- **MATERIAL FOR THIS EXERCISE**
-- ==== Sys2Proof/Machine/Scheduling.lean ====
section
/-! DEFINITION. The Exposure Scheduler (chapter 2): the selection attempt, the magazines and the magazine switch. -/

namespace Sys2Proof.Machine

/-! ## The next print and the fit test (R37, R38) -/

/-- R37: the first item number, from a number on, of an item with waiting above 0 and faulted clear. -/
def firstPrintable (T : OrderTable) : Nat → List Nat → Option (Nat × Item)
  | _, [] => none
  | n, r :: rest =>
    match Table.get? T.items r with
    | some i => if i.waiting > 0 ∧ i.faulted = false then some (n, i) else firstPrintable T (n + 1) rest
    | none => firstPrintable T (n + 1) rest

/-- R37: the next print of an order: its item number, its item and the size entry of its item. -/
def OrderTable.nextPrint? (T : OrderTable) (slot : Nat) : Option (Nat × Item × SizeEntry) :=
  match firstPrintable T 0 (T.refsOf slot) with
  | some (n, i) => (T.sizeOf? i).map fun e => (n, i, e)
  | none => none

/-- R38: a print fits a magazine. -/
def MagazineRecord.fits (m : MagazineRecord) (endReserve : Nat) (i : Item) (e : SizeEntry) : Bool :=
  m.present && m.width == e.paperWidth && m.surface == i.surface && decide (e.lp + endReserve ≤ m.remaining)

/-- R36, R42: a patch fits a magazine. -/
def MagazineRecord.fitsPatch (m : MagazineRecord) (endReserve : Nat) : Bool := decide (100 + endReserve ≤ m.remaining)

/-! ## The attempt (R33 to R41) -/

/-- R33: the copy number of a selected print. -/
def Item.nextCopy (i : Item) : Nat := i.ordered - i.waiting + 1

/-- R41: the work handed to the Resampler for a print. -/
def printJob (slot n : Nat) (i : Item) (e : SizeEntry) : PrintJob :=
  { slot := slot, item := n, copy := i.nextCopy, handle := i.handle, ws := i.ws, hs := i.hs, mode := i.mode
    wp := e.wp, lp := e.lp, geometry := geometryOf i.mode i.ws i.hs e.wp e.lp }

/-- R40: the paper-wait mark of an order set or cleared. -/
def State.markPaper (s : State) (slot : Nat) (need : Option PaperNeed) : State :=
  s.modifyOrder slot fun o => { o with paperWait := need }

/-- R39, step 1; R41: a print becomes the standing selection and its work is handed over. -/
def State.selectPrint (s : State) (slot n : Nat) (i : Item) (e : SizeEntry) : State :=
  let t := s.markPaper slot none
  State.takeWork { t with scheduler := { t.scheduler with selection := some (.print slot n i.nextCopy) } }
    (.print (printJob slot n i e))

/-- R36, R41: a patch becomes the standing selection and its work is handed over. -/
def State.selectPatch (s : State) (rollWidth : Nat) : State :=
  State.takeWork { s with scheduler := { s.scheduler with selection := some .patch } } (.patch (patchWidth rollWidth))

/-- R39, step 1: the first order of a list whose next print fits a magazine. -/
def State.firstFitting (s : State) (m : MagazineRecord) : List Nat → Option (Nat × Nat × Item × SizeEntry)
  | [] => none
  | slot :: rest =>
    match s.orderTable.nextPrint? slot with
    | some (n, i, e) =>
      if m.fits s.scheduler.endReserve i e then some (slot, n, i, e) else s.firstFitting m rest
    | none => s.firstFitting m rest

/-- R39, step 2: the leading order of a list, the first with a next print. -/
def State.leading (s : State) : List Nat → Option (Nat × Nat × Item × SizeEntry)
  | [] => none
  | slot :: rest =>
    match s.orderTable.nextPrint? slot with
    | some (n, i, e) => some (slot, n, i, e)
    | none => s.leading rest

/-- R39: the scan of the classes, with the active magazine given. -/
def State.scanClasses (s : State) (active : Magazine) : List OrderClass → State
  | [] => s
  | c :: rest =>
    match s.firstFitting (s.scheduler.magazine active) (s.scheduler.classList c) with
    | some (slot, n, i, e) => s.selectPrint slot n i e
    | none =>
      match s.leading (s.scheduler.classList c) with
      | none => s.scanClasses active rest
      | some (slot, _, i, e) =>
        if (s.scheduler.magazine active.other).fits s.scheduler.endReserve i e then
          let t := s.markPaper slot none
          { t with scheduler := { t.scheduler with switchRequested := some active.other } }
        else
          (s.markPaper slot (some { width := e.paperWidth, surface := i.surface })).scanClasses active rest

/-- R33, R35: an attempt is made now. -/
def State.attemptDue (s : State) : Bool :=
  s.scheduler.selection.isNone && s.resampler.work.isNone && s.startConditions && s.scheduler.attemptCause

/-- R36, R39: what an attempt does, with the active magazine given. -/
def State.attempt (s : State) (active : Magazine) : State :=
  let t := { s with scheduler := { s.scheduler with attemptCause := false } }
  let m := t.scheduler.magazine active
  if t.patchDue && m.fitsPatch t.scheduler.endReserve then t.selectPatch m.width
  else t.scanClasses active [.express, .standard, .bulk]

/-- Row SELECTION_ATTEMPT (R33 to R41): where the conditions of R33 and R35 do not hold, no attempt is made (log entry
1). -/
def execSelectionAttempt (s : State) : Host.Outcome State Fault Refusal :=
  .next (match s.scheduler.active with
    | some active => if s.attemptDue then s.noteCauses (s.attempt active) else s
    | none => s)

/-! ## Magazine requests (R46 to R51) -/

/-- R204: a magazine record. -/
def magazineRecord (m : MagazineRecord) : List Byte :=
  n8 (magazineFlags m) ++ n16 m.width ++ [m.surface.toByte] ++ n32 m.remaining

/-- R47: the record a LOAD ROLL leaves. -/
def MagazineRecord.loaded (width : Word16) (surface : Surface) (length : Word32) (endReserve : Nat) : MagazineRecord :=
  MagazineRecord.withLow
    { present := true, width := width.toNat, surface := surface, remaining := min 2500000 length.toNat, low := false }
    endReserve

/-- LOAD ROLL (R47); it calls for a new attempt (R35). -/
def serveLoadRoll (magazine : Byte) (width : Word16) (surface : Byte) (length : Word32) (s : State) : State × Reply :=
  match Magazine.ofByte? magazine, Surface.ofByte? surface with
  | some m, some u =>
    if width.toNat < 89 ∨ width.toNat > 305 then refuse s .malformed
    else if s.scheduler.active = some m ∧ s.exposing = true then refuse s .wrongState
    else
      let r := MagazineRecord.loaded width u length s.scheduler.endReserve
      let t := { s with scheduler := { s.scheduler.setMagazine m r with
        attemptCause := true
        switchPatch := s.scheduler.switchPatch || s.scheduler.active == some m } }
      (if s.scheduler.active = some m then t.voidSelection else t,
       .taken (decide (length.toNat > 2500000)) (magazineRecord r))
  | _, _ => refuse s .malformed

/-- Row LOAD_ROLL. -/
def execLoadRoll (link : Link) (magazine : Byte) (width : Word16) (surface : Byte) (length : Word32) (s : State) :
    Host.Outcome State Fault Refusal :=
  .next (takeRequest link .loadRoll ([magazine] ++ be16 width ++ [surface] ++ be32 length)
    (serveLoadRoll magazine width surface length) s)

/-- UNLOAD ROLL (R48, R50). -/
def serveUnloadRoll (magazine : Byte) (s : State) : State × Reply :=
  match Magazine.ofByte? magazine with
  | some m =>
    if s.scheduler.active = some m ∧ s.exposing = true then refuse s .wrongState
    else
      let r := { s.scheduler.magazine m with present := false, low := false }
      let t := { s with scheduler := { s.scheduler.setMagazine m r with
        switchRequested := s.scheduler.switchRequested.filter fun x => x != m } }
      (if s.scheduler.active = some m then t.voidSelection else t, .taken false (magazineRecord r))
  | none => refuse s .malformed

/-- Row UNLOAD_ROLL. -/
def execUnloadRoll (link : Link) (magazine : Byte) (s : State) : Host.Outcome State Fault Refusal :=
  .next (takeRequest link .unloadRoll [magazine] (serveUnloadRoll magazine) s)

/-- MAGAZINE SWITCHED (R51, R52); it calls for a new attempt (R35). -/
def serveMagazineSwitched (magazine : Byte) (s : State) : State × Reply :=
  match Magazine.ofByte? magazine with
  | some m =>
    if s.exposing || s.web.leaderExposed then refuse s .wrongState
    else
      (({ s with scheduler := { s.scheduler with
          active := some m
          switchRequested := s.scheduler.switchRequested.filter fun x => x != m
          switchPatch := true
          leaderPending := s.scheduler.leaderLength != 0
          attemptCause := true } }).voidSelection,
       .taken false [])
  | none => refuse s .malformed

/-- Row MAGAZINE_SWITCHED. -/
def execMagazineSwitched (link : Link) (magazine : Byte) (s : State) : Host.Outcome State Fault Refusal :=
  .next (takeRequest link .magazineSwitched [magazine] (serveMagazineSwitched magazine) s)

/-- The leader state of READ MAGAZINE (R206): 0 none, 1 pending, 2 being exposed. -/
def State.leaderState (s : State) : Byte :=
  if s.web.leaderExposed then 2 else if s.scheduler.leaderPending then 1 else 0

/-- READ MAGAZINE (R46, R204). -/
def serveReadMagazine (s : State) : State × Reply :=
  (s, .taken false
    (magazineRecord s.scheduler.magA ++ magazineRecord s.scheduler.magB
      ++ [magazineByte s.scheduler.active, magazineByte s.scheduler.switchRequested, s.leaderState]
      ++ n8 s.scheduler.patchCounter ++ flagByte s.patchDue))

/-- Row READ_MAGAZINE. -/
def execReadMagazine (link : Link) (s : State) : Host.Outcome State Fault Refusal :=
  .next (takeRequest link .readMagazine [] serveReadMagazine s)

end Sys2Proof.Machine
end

* * *

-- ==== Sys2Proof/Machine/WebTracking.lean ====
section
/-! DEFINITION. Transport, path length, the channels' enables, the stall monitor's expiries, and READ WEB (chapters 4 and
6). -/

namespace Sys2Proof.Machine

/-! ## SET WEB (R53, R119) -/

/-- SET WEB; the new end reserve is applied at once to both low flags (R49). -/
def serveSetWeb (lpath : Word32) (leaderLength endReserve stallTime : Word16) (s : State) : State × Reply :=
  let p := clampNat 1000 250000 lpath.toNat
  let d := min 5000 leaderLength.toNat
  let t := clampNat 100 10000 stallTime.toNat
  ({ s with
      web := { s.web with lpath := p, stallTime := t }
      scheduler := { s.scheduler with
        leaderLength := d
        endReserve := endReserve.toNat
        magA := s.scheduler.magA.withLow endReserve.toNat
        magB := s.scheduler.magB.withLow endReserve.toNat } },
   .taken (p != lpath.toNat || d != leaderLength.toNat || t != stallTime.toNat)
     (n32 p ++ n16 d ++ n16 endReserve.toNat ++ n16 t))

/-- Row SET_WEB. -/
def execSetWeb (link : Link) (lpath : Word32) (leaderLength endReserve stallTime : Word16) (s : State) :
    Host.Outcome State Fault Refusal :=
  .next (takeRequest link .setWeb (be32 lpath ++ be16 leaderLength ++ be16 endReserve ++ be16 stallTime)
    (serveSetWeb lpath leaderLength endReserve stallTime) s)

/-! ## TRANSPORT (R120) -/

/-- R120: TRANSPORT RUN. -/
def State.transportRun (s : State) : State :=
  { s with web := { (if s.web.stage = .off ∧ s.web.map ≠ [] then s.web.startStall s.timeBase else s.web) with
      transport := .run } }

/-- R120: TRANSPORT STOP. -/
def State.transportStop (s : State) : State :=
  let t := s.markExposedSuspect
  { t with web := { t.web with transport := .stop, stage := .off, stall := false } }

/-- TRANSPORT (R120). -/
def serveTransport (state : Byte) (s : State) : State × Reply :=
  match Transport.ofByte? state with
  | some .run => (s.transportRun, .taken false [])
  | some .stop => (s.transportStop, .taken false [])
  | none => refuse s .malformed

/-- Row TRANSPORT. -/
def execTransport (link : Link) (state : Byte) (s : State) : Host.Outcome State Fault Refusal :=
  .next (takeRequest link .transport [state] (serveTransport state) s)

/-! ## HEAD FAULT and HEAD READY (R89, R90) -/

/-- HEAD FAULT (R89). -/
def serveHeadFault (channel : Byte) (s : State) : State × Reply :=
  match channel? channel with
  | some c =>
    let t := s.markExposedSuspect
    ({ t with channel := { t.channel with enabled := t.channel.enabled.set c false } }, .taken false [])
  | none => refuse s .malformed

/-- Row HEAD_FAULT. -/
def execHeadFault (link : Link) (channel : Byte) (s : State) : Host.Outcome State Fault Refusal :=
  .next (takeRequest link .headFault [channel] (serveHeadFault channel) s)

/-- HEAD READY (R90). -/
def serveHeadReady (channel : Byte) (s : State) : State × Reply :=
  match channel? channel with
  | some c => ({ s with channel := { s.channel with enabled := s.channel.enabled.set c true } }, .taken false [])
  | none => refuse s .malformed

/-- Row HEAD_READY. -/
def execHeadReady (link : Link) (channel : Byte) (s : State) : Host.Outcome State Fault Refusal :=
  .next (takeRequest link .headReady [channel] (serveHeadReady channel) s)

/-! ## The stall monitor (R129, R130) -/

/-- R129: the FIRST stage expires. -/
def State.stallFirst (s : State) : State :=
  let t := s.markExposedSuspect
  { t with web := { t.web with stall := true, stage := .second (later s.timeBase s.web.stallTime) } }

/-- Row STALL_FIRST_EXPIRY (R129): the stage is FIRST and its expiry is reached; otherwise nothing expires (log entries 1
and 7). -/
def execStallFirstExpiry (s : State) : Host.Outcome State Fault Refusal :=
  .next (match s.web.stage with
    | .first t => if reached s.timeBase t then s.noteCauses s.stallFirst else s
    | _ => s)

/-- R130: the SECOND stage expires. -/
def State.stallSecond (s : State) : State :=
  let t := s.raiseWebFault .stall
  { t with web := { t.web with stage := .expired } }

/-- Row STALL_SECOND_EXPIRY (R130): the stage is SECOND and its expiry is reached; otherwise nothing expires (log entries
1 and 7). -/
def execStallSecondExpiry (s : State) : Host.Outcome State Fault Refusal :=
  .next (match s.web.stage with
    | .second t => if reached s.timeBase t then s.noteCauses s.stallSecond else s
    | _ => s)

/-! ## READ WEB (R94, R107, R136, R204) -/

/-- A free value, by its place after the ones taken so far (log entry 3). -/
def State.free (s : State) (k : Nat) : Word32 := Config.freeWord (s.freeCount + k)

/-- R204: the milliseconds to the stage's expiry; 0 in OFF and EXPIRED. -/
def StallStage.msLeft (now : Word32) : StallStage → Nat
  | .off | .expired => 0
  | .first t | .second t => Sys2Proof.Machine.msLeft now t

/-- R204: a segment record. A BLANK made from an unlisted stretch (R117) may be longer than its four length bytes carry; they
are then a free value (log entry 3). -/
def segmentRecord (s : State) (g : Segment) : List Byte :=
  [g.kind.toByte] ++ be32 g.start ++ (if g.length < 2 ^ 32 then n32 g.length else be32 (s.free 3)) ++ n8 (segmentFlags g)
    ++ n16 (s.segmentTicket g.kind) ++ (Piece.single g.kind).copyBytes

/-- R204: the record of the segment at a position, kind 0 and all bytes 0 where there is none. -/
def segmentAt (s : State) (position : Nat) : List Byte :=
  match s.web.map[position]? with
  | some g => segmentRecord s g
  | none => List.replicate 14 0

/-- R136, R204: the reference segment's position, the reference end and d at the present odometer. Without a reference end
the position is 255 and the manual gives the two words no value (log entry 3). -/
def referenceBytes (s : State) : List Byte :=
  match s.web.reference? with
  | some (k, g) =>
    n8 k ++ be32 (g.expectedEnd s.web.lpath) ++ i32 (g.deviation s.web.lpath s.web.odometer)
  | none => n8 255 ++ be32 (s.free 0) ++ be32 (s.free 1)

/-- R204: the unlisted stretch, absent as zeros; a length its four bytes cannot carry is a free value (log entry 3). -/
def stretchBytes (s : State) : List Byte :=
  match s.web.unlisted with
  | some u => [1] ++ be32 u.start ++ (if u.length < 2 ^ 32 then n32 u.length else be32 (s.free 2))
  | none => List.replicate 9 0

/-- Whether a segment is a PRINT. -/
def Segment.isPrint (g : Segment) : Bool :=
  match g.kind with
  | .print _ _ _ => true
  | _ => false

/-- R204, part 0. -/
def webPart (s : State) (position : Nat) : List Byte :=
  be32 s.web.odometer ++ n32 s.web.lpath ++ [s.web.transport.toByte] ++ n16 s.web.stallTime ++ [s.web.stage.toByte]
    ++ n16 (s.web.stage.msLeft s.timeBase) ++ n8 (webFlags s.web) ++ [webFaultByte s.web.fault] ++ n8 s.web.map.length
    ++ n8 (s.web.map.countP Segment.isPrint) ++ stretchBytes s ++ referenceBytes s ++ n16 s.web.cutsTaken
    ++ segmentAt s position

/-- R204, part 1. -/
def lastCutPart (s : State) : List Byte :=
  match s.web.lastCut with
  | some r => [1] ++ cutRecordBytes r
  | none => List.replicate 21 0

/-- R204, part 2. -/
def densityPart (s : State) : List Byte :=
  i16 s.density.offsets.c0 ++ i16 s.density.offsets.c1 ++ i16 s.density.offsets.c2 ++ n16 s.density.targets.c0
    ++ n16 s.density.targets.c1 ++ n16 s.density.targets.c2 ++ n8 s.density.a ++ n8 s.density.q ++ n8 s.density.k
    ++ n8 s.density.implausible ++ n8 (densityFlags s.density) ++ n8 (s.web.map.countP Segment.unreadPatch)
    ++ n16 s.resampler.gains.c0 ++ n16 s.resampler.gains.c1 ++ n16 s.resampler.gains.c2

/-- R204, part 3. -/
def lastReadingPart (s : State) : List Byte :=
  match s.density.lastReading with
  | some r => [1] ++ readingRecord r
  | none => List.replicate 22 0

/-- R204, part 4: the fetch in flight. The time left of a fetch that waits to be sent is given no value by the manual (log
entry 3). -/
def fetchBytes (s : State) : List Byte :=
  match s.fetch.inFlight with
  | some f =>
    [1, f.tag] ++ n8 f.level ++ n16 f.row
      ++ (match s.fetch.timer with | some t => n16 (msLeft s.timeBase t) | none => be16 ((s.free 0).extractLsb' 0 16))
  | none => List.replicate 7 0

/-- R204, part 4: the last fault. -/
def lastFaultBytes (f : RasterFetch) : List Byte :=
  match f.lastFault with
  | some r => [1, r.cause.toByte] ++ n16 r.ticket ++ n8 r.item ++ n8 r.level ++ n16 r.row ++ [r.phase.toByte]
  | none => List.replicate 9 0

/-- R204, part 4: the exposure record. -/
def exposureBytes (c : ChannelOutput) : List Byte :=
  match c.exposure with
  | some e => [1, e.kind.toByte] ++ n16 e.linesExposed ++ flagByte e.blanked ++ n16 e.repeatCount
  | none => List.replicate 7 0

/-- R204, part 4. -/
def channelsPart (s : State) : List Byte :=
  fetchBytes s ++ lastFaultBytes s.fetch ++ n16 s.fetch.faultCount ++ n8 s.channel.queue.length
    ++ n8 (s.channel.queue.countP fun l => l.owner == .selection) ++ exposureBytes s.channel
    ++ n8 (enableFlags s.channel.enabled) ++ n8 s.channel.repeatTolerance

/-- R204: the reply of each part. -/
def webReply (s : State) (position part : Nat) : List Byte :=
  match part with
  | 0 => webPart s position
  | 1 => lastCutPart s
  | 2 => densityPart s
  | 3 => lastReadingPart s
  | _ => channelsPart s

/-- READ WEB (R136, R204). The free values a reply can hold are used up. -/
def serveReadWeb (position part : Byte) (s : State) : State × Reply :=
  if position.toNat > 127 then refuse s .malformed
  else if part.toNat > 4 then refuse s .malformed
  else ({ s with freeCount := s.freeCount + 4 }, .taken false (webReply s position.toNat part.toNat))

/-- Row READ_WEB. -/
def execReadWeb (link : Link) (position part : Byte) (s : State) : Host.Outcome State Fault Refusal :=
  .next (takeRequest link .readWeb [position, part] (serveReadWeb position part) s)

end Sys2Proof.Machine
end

- **ASSIGNED TASK**
Which lines run from the one holding "fetchBytes s ++" through the one holding "used up. -/" in the records above? Repeat them exactly, both included, and nothing more.

- **SOLUTION BELOW**
  fetchBytes s ++ lastFaultBytes s.fetch ++ n16 s.fetch.faultCount ++ n8 s.channel.queue.length
    ++ n8 (s.channel.queue.countP fun l => l.owner == .selection) ++ exposureBytes s.channel
    ++ n8 (enableFlags s.channel.enabled) ++ n8 s.channel.repeatTolerance

/-- R204: the reply of each part. -/
def webReply (s : State) (position part : Nat) : List Byte :=
  match part with
  | 0 => webPart s position
  | 1 => lastCutPart s
  | 2 => densityPart s
  | 3 => lastReadingPart s
  | _ => channelsPart s

/-- READ WEB (R136, R204). The free values a reply can hold are used up. -/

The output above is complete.